Second-dimension outliers for spatial prediction

AuthorsKai Ren, Yongze Song*, Qiang Yu*

JournalInternational Journal of Geographical Information Science,

https://doi.org/10.1080/13658816.2025.2580414

Overview

This paper introduces second-dimension outliers (SDO) as a new way to encode the outlier context around unsampled locations and then uses SDO-enhanced machine learning to improve spatial prediction of wheat production across Australia.

Abstract

Spatial prediction aims to accurately estimate attributes at unsampled locations based on spatial dependencies, patterns, variability, and covariates, providing knowledge of complex spatial systems and supporting diverse applications. However, existing methods for spatial prediction ignore geographic and environmental characteristics outside sample locations, particularly spatial outliers, significantly impacting prediction accuracy.

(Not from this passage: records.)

-- ==== Sys2Proof/Machine/Accounts.lean ====
section
/-! DEFINITION. The tariff and account store: its eight requests (R101 to R108, R110) and the package coverage (R109). -/

namespace Sys2Proof.Machine

/-! ## Accounts -/

/-- The non-VACANT card records that name an account (R103, R104). -/
def cardsNaming (s : State) (n : Nat) : Nat := (s.register.cards.filter (fun p => p.2.account == n)).length

/-- Account numbers 1 to 512. -/
def validAccount (n : Nat) : Bool := 1 ≤ n && n ≤ Limits.accounts

/-- An account as ACCOUNT-READ gives it (R104): state CLOSED and no other field, or the OPEN account whole. -/
def accountFields (n : Nat) (s : State) : List Field :=
  match s.account? n with
  | none => [.u1 0]
  | some a =>
    [.u1 1, .money a.balance, .money a.limit, .money a.allowance, .money a.pending, .money a.held, .u2 a.discount,
      .money a.exposure, .flag a.warning, .u2 (cardsNaming s n)]

/-- A present field is in its range. -/
def inRange (v : Option Int) (lo hi : Int) : Bool :=
  match v with
  | none => true
  | some x => lo ≤ x && x ≤ hi

/-- A present field is at most hi. -/
def atMost (v : Option Nat) (hi : Nat) : Bool :=
  match v with
  | none => true
  | some x => x ≤ hi

/-- The range check of ACCOUNT-SET (R101, check 2). -/
def AccountSetReq.inRange (q : AccountSetReq) : Bool :=
  validAccount q.account && Machine.inRange q.balance (-10000000) 100000000 && Machine.inRange q.limit 0 100000000
    && Machine.inRange q.allowance 0 5000000 && atMost q.discount 5000

/-- ACCOUNT-SET (R101, R102). The allowance is clamped to at least pending plus held. -/
def serveAccountSet (b : Body AccountSetReq) (s : State) : Answer :=
  orFormat b s fun q =>
    if AccountSetReq.inRange q = false then refuse s .range
    else
      match s.account? q.account with
      | none =>
        match q.balance, q.limit, q.allowance, q.discount with
        | some balance, some limit, some allowance, some discount =>
          let s' := writeAccount q.account
            { balance, limit := limit.toNat, allowance := allowance.toNat, pending := 0, held := 0, discount
              warning := false } .host s
          { state := s', status := .ok, body := accountFields q.account s' }
        | _, _, _, _ => refuse s .format
      | some a =>
        let s' := writeAccount q.account
          { a with
            balance := q.balance.getD a.balance
            limit := (q.limit.map Int.toNat).getD a.limit
            allowance :=
              match q.allowance with
              | none => a.allowance
              | some v => max v.toNat (a.pending + a.held)
            discount := q.discount.getD a.discount } .host s
        { state := s', status := .ok, body := accountFields q.account s' }

/-- ACCOUNT-CLOSE (R103). R138 has the account of a queued record OPEN while it stands; that an account whose queued records
all have total 0, so with pending 0, is closed as the table of R103 lets it be is the model's choice (log 50). -/
def serveAccountClose (b : Body Nat) (s : State) : Answer :=
  orFormat b s fun n =>
    if validAccount n = false then refuse s .range
    else
      match s.account? n with
      | none => refuse s .notFound
      | some a =>
        if 0 < a.pending ∨ 0 < a.held then refuse s .pending
        else if 0 < cardsNaming s n then refuse s .busy
        else
          { state := s.withStore { s.store with accounts := s.store.accounts.erase n }, status := .ok
            body := [.money a.balance] }

/-- ACCOUNT-READ (R104). -/
def serveAccountRead (b : Body Nat) (s : State) : Answer :=
  orFormat b s fun n =>
    if validAccount n = false then refuse s .range
    else { state := s, status := .ok, body := accountFields n s }

/-! ## Items -/

/-- An item's four fields (R105). -/
def Item.fields (i : Item) : List Field :=
  [.money i.price, .u1 i.category.num, .flag i.adultOnly, .u1 (itemStateNum (some i))]

/-- An item as read: its state, and for a written item its four fields (R106). That a written item's state is sent twice,
before the four fields and as the last of them, is the model's choice (log 11). -/
def itemFields (n : Nat) (s : State) : List Field :=
  match s.item? n with
  | none => [.u1 (itemStateNum none)]
  | some i => .u1 (itemStateNum (some i)) :: i.fields

/-- ITEM-SET (R105). -/
def serveItemSet (b : Body ItemSetReq) (s : State) : Answer :=
  orFormat b s fun q =>
    if Limits.items ≤ q.item ∨ q.price < 0 ∨ 99999 < q.price then refuse s .range
    else
      match Category.ofNum q.category, yesNo q.adultOnly, itemStateOfNum q.state with
      | some category, some adultOnly, some active =>
        let i : Item := { price := q.price.toNat, category, adultOnly, active }
        { state := s.withStore { s.store with items := s.store.items.insert q.item i }, status := .ok, body := i.fields }
      | _, _, _ => refuse s .range

/-- ITEM-READ (R106). -/
def serveItemRead (b : Body Nat) (s : State) : Answer :=
  orFormat b s fun n =>
    if Limits.items ≤ n then refuse s .range
    else { state := s, status := .ok, body := itemFields n s }

/-! ## Outlets -/

/-- Outlet numbers 1 to 16. -/
def validOutlet (n : Nat) : Bool := 1 ≤ n && n ≤ Limits.outlets

/-- A value stored at its nearest in a range (00_scope, Settings that clamp). -/
def clamp (lo hi v : Nat) : Nat := max lo (min hi v)

/-- An outlet's four fields as stored (R107). -/
def Outlet.fields (o : Outlet) : List Field := [.u2 o.rate, .money o.ceiling, .flag o.honoured, .u2 o.timeout]

/-- OUTLET-SET (R107). -/
def serveOutletSet (b : Body OutletSetReq) (s : State) : Answer :=
  orFormat b s fun q =>
    if validOutlet q.outlet = false ∨ 2500 < q.rate ∨ q.ceiling < 100 ∨ 10000000 < q.ceiling then refuse s .range
    else
      match yesNo q.honoured with
      | none => refuse s .range
      | some honoured =>
        let o : Outlet :=
          { rate := q.rate, ceiling := q.ceiling.toNat, honoured, timeout := clamp 10 300 q.timeout }
        { state := s.withStore { s.store with outlets := Table.put Outlet.initial s.store.outlets q.outlet o }
          status := .ok, body := o.fields }

/-- The bar terminals bound BAR to an outlet (R108). -/
def barsAt (n : Nat) (s : State) : Nat := (s.field.terms.filter (fun p => p.2.binding == .bar n)).length

/-- OUTLET-READ (R108). -/
def serveOutletRead (b : Body Nat) (s : State) : Answer :=
  orFormat b s fun n =>
    if validOutlet n = false then refuse s .range
    else { state := s, status := .ok, body := (s.outlet n).fields ++ [.u1 (barsAt n s)] }

/-! ## Package coverage (R109) -/

/-- A package covers a category. -/
def Package.covers : Package → Category → Bool
  | .noPackage, _ => false
  | _, .food => false
  | _, .retail => false
  | _, .soft => true
  | .soft, _ => false
  | .standard, .beerWine => true
  | .standard, .spirit => true
  | .standard, .premium => false
  | .premium, _ => true

/-- A covered unit of the category counts as a drink. -/
def Category.counts : Category → Bool
  | .beerWine | .spirit | .premium => true
  | .food | .soft | .retail => false

/-! ## The day roll (R110) -/

/-- A record after the roll. -/
def Card.rolled (c : Card) : Card := if c.kind = .guest then { c with drinksUsed := 0 } else c

/-- DAY-ROLL (R110). -/
def serveDayRoll (b : Body Unit) (s : State) : Answer :=
  orFormat b s fun _ =>
    { state := s.withRegister { s.register with cards := s.register.cards.mapVals Card.rolled }, status := .ok
      body := [.u2 (s.register.cards.filter (fun p => p.2.kind == .guest && 0 < p.2.drinksUsed)).length] }

end Sys2Proof.Machine
end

This study introduces the concept of second-dimension outliers (SDO) and SDO models that incorporate local outlier information at unsampled locations to enhance prediction accuracy. SDO models generate SDO variables that capture samples' external geographic and environmental characteristics in the spatial prediction. This study develops SDO-based machine learning to predict wheat production in Australia, using cross-validation to evaluate prediction accuracy. Results demonstrate that SDO-based support vector machines (SVM) improve spatial prediction accuracy, with the R2 increasing from 0.555 to 0.671 compared to aspatial SVM, particularly for extreme values. The developed local outlier strength index that examines the strength of SDO ensures more accurate and smooth spatial predictions. The SDO concept provides more in-depth explanatory information from an innovative spatial perspective and a detailed understanding of local outliers for spatial prediction, making it a robust and effective tool for spatial statistical inference and geographic computation across various fields.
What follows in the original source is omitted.